CS 394P: Pattern Matcher Documentation

The pattern matcher in the files patmatch.lsp and patm.lsp transforms an input expression repeatedly using patterns until a fixed-point is reached (i.e., no further transforms can be applied).

Transformation is accomplished by calling the function trans:

   (trans input 'kind)
where input is the input expression and kind is the kind of patterns to be used. Having several kinds of patterns allows patterns to be used for different purposes, e.g. code expansion, optimization, and language translation. The result of trans is the transformed expression.

Patterns are defined by calling (redefpatterns kind transforms):

   (redefpatterns 'opt
     '( ((+ 0 ?x)      ?x)        ...      ))

Each transform is a list of an input pattern and an output pattern, with optional extra elements. Variables are denoted by symbols that begin with a question mark, e.g. ?x .

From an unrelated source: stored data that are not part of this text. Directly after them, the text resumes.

/-- A worker comes on line. -/
def State.workerOnline (s : State) (w : Nat) : State := s.writeWoff (w / 64) (putBits (s.fld (F.PMP_WOFF_OFF (w / 64))) (w % 64) 1 0)

/-- An engine, hash core or lane is reset: its job ends with ABORTED, and its state is zeroised (R423). -/
def State.resetEngine (s : State) (cls k : Nat) : State :=
  let s1 := s.setOnline cls k false
  let mine := s1.liveJobs.filter (fun e => decide ((s1.job e).cls = cls) && decide ((s1.job e).engine = some k) &&
    (decide ((s1.job e).st = .running) || decide ((s1.job e).st = .frozen)) && !(s1.job e).slotBegun)
  let s2 := mine.foldl (fun s e => s.finish e 0x16 0xFFFF 0 []) s1
  { s2 with jobs := { s2.jobs with lastKey := tset (fun _ => []) s2.jobs.lastKey (32 * cls + k) [] },
            mcs := { s2.mcs with seqs := s2.mcs.seqs.filter (fun x => decide (cls = 5) || decide (x.1 ≠ 256 * cls + k)) } }

/-- The functions that hash cores have written back end with the reset of the contexts (R247, R423). -/
def State.resetParked (s : State) : State :=
  s.mcs.parked.foldl (fun s q => (s.finish q.work 0x16 0xFFFF 0 []).dropSeqs q.work) s

/-- What runs on an operator unit is lost with it: a UDO's run fails (R366, R423). -/
def State.resetUdo (s : State) (k : Nat) : State :=
  match s.sqr 4 k with
  | some q =>
    let s1 := s.dropSqr 4 k
    match (s1.task q.work).kind with
    | .operator e _ _ _ => if q.rom then s1 else s1.failRun e 0x16 0xFFFF
    | _ => s1
  | none => s

/-- A worker is reset: a run on it fails, another task ends with a record (R71, R366, R423). -/
def State.resetWorker (s : State) (w : Nat) : State :=
  let s1 := (if w < 64 then s else s.resetUdo (w - 64)).workerOffline w
  let s2 :=
    match (s1.worker w).task with
    | none => s1
    | some t =>
      match (s1.task t).kind with
      | .operator e _ _ _ => s1.failRun e 0x16 0xFFFF
      | _ => (s1.bump).killTask t w 0x16 (Config.resetCause s1.free).toNat 0
  if w < 64 then s2.setCore w (coreReset w) else s2

/-- Units enter a block reset, under the number of their class's source. -/
def State.enterReset (s : State) (src : Nat) (us : List Nat) : State :=
  let old := tget (fun _ => []) s.fcl.resets src
  let fresh := us.filter (fun u => !old.contains u)
  if fresh.isEmpty then s
  else
    let s1 := { s with fcl := { s.fcl with resets := tset (fun _ => []) s.fcl.resets src (old ++ fresh) } }
    if src = 1 then fresh.foldl (fun s p => s.setFld F.MEM_STATUS_CXL_UP (putBits (s.fld F.MEM_STATUS_CXL_UP) p 1 0)) s1
    else if src = 4 then fresh.foldl (fun s c => s.resetWorker c) s1
    else if 11 ≤ src ∧ src ≤ 13 then fresh.foldl (fun s u => s.resetWorker (u + 64)) s1
    else if 5 ≤ src ∧ src ≤ 10 then
      let s2 := fresh.foldl (fun s k => s.resetEngine (src - 5) k) s1
      if src = 8 then (s2.ctxs.foldl (fun s x => s.dropCtx x.1) s2).resetParked else s2
    else s1

/-- Units of an operator class. -/
def unitsOf (cls : Nat) : List Nat := (List.range 152).filter (fun u => decide (workerClass (u + 64) = cls))

/-- Every unit of an engine class or operator class, by its source. -/
def classBlock (src : Nat) : Nat × List Nat :=
  if 11 ≤ src then (src, unitsOf (src - 10)) else (src, List.range (if src = 8 then 33 else engineCount (src - 5)))

/-- The source whose class a control store serves (R241). -/
def storeSource (m u : Nat) : Nat := if m = 4 then 10 + workerClass (u + 64) else 5 + m

/-- Units served by the copy that a record of source 24 names (R264). -/
def copyBlocks (data : Nat) : List (Nat × List Nat) :=
  let m := data % 2 ^ 48 / 2 ^ 24
  let copy := data / 2 ^ 16 % 256
  let us := (List.range (unitCount m)).filter (fun u => decide (unitTile m u = copy))
  ((us.map (storeSource m)).eraseDups).map (fun src => (src, us.filter (fun u => decide (storeSource m u = src))))

/-- The CXL port that a record of source 1 names. -/
def portOf (data : Nat) : Nat := (data % 2 ^ 48 - 0x100000000000) / 2 ^ 40 % 4

/-- What a failing item of the in-service test resets (R419). -/
def itemBlocks (item : Nat) : List (Nat × List Nat) :=
  if item ≤ 5 then [classBlock (5 + item)]
  else if item = 6 then [classBlock 11, classBlock 12, classBlock 13]
  else if item = 9 then [classBlock 5, classBlock 6, classBlock 7, classBlock 8, classBlock 9]
  else []

/-- The units that source `k` resets; `recs` are the group's records. -/
def blocksOf (k : Nat) (recs : List FRec) : List (Nat × List Nat) :=
  let mine := recs.filter (fun r => decide (r.bit = k))
  if k = 1 then mine.map (fun r => (1, [portOf r.data.toNat]))
  else if k = 4 then mine.map (fun r => (4, [r.unit]))
  else if 5 ≤ k ∧ k ≤ 13 then [classBlock k]
  else if k = 22 then mine.flatMap (fun r => itemBlocks r.unit)
  else if k = 24 then mine.flatMap (fun r => copyBlocks r.data.toNat)
  else []

/-- An Ethernet port loses its link, and trains again (R419). -/
def State.portDown (s : State) (p : Nat) : State := s.setFld F.NET_STATUS_LINK (putBits (s.fld F.NET_STATUS_LINK) p 1 0)

/-- A block reset of source `k` (R419, R423): the Well and the card port start again, a port or a link retrains, the management core restarts its
firmware, and the units of other blocks are reset. -/
def State.blockReset (s : State) (recs : List FRec) (k : Nat) : State :=
  if k = 18 ∨ k = 19 then s.startup
  else if k = 26 then s.startCard
  else if k = 28 then (recs.filter (fun r => decide (r.bit = 28))).foldl (fun s r => s.portDown r.unit) s
  else if k = 29 then (recs.filter (fun r => decide (r.bit = 29))).foldl (fun s r => s.linkReset r.unit) s
  else if k = 34 then s.send .mgmtRestart
  else (blocksOf k recs).foldl (fun s b => s.enterReset b.1 b.2) s

/-- The item of the in-service test that holds the known-answer tests of a source's units; 11 for none (R419, R428). -/
def itemOfSource (src : Nat) : Nat := if 5 ≤ src ∧ src ≤ 10 then src - 5 else if 11 ≤ src ∧ src ≤ 13 then 6 else 11

/-- BLOCK_RESET_UNIT_RETURN (R423): unit `unit` of a block in reset has run its known-answer tests. -/
def execBlockResetUnitReturn (src : Fin 37) (unit : Fin 256) (pass : Bool) (s : State) : Out :=
  .next (s.live fun s =>
    if !s.inReset src unit then s
    else
      let l := (tget (fun _ => []) s.fcl.resets src).filter (· ≠ unit.val)
      let s1 := { s with fcl := { s.fcl with resets := tset (fun _ => []) s.fcl.resets src l } }
      if !pass then s1.latchUnit 22 (itemOfSource src)
      else if src = 1 then s1.setFld F.MEM_STATUS_CXL_UP (setBit (s1.fld F.MEM_STATUS_CXL_UP) unit)
      else if src = 4 then s1.workerOnline unit
      else if 11 ≤ src.val then s1.workerOnline (unit + 64)
      else s1.setOnline (src - 5) unit true)

/-! ## Reactions (R421, R422, R424) -/

/-- The 48-byte payload of a fault record's CQ entry (R427). -/
def FRec.entry (x : FRec) : List Byte := cqBytes 0 0xFF 0 3 0 0 x.bytes

/-- The records of the open group take EXEC and GROUP. -/
def closeRecs (exec n : Nat) (l : List FRec) : List FRec :=
  l.map (fun r => if r.open_ then { r with exec := exec, group := n, open_ := false } else r)

/-- Reactions 1 and 2: records to polder 0, MSI-X vector 0, the interrupt and the trap (R421). -/
def State.report (s : State) (exec k : Nat) (recs : List FRec) : State :=
  if exec = 0 then s
  else
    let s1 := (((recs.filter (·.queued)).foldl (fun s r => s.postRecord 0 r.entry) s).msix0).send (.mgmtInterrupt k)
    if exec ≥ 2 then s1.send (.mgmtTrap k) else s1

/-- FAULT_GROUP_RESOLVE (R422): the highest reaction of the group is executed once. -/
def execFaultGroupResolve (s : State) : Out :=
  .next (s.live fun s =>
    match s.fcl.group with
    | [] => s
    | (k, _) :: _ =>
      let g := s.fcl.group
      let exec := (g.map (fun x => effReact x.1 x.2)).foldl max 0
      let recs := closeRecs exec g.length s.fcl.groupRecs
      let s1 := { s with fcl := { s.fcl with group := [], groupRecs := [], recs := closeRecs exec g.length s.fcl.recs } }
      let s2 := s1.report exec k recs
      if exec = 3 then (g.filter (fun x => decide (effReact x.1 x.2 = 3))).foldl (fun s x => s.blockReset recs x.1) s2
      else if exec = 4 then s2.restart
      else s2)

/-! ## The collector's registers (R9, R425 to R427, R433) -/

/-- The cause of a source persists (R9, R117, R233, R419, R432). -/
def State.causePersists (s : State) (k : Nat) : Bool :=
  match k with
  | 18 => decide (s.ent.readyBad ≠ 0)
  | 19 => decide (s.ent.startBad ≠ 0) || s.ent.katBad
  | 20 => decide (s.fld F.EPC_STATUS_STATE = 3)
  | 21 => decide (s.fld F.EPC_STATUS_STATE = 4)
  | 23 => decide (s.fld F.TST_OVERDUE_ITEM ≠ 0)
  | 27 => (List.range 2).any (fun e => !(s.ep e).up)
  | 28 => (List.range 32).any (fun p => decide (s.fld (F.NET_PORT_CFG_EN p) = 1) && !bit (s.fld F.NET_STATUS_LINK) p)
  | 29 => (List.range 16).any (fun l => decide (s.fld (F.PER_CFG_EN l) = 1) && decide (s.linkState l ≠ 3))
  | 30 => s.power.warm
  | 31 => s.power.hot
  | 35 => s.keys.slots.any (fun e => e.2.stateful && decide (e.2.limit + 1 - e.2.cursor < s.fld F.DIG_LMS_LOW_LEAVES))
  | 36 => s.power.pwrFail
  | _ => false

/-- A write of 1s to FCL_STATUS: bits clear, and those whose cause persists latch again (R9, R426). -/
def State.clearStatus (s : State) (v : Nat) : State :=
  let old := s.fld F.FCL_STATUS_FAULT
  let gone := (List.range 37).filter (fun k => bit old k && bit v k)
  let s1 := s.setFld F.FCL_STATUS_FAULT (gone.foldl (fun m k => m - 2 ^ k) old)
  gone.foldl (fun s k => if s.causePersists k then s.latchHw k else s) s1

/-- FCL_STATUS_CLEAR (R426). -/
def execFclStatusClear (v : Word) (s : State) : Out := .next (s.unreset fun s => s.clearStatus v.toNat)

/-- A write of 1 to FCL_ERRN.ASSERTED (R426); the MRAM write waits for PWR_FAIL_N (R500). -/
def State.clearErrn (s : State) : State :=
  if s.fld F.FCL_STATUS_FAULT &&& s.fld F.FCL_ERRN_EN_EN ≠ 0 then s
  else if s.power.pwrFail then s.holdReg F.FCL_ERRN_ASSERTED.off 1
  else s.setFld F.FCL_ERRN_ASSERTED 0

/-- FCL_ERRN_CLEAR (R426). -/
def execFclErrnClear (s : State) : Out := .next (s.unreset fun s => s.clearErrn)

/-- FCL_REC_POP (R433). -/
def execFclRecPop (s : State) : Out := .next (s.unreset fun s => { s with fcl := { s.fcl with recs := s.fcl.recs.drop 1 } })

/-- What a write of FCL_REACTj leaves: a field of 5 to 7 keeps its value, and sources from 37 on are reserved (R421, R433). -/
def reactMerge (j old new : Nat) : Nat :=
  ((List.range 16).map (fun i =>
    let v := new / 2 ^ (4 * i) % 8
    if 16 * j + i ≥ 37 then 0 else (if v > 4 then old / 2 ^ (4 * i) % 8 else v) * 2 ^ (4 * i))).sum

/-- A write of FCL_REACTj (R421). -/
def State.writeReact (s : State) (j v : Nat) : State :=
  let f := F.FCL_REACT_REACT j
  let bad := (List.range 16).any (fun i => decide (16 * j + i < 37) && decide (v / 2 ^ (4 * i) % 8 > 4))
  let s1 := s.setReg f.off (BitVec.ofNat 64 (reactMerge j (s.reg f.off).toNat v))
  if bad then s1.setFld F.FCL_LOST_CFG_ERR 1 else s1

/-- FCL_REACT_WRITE (R421). -/
def execFclReactWrite (j : Fin 4) (v : Word) (s : State) : Out := .next (s.unreset fun s => s.writeReact j v.toNat)

/-! ## Links, the watchdog and temperature (R419, R514, R515) -/

/-- CXL_LINK_DOWN (R419): an error, or the loss of the link. The record names the port by its base address. -/
def execCxlLinkDown (p : Fin 4) (error : Bool) (s : State) : Out :=
  .next (s.unreset fun s =>
    let up := s.fld F.MEM_STATUS_CXL_UP
    let s1 := if error then s else s.setFld F.MEM_STATUS_CXL_UP (putBits up p 1 0)
    if bit up p then s1.latch 1 (hwCtrl s 0 1) (dataAddress (0x100000000000 + p * 2 ^ 40)) else s)

/-- MANAGEMENT_WATCHDOG_EXPIRY (R419). -/
def execManagementWatchdogExpiry (s : State) : Out := .next (s.unreset fun s => s.latchHw 34)

/-- The least and greatest junction temperature of the grade, in 1/16 °C (R1). -/
def State.tempRange (s : State) : Int × Int := if s.fld F.GLB_ID_GRADE = 2 then (-640, 1680) else (0, 1520)

/-- The temperature is beyond the range, or was and has not come back by 3 °C (R514). -/
def State.warmAt (s : State) (temp : Int) : Bool :=
  let r := s.tempRange
  let h : Int := if s.power.warm then 48 else 0
  decide (temp < r.1 + h) || decide (temp > r.2 - h)

/-- A source fires by its level: while the device is held in reset it latches into FCL_STICKY alone (R422). -/
def State.fireLevel (s : State) (k : Nat) : State := if s.running then s.latchHw k else s.stick k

Dot notation may be used to match the remainder of a list, e.g. the transform:

   ((progn nil . ?s)     (progn . ?s))
will get rid of a nil at the beginning of a progn form; the variable ?s will be bound to the remainder of the forms following the nil, i.e. a list of zero or more elements.

Partial evaluation is performed on many subexpressions whose operands are constant. For example, the transform:

   ((+ ?n (+ ?m ?x))     (+ (+ ?n ?m) ?x))
where ?n and ?m are numeric constants, rearranges its input to group the two constants together, which will cause them to be folded into a single constant.

In some cases, it is necessary to make some tests before deciding whether to apply a transformation. The optional third element of a pattern is a test predicate; the pattern is only applied if the test is satisfied:

   ((+ ?n (+ ?m ?x))   (+ (+ ?n ?m) ?x))   (and (numberp ?n) (numberp ?m)) )

Some transformations require computations to be done on input variables. This is done by defining new variables (not used in the input pattern) as computed values derived from input variables. These computations are specified in a list as the fourth element of a transform:

   ( (?newvar value) ...)
where ?newvar is a new variable that receives the computed value and value is a computation in terms of input variables.

For example, to combine nested progn's containing arbitrary numbers of statements, the following pattern could be used:

   ((progn (progn . ?u) . ?v)   (progn . ?w)   t
      ((?w (append ?u ?v))))
In this case, the new variable ?w is created by appending the statements in the input variables ?u and ?v. The t in the pattern is a default test as a placeholder.

A second example shows the use of substitutions in a computation:

   ((intersection (subset (function (lambda (?x) ?p)) ?s)
                  (subset (function (lambda (?y) ?q)) ?s))
    (subset (function (lambda (?x) (and ?p ?qq))) ?s)    t
    ((?qq (subst ?x ?y ?q))))
     ; where ?qq is ?q with ?x substituted for ?y

Sometimes there is a need to introduce new variables in a pattern. This can be done by using (gentemp) to generate a new symbol and bind it to a new variable.

It is legitimate to introduce new "function names" that serve only to trigger patterns and that eventually are removed from the output by being transformed into something else. The "function" fn-args is used in this way in the lisptoc patterns.

There are several conventions used in the lisptoc patterns:

  1. Some patterns begin with an empty string, "". This prevents the output of these patterns from matching any other pattern.
  2. The form #\Return causes the printing program cpr to insert a newline and then to tab over to the current tab stop.
  3. The form #\Tab causes the tab stop to be increased by 2 columns; this will be in effect for subsequent occurrences of #\Return within the list in which the #\Tab appears.

Files:

patmatch.lsp    Simple matcher, as in lecture slides
patm.lsp        More powerful matcher features
pats.lsp        Starter set of patterns
patex.lsp       Examples for use in optimization exercise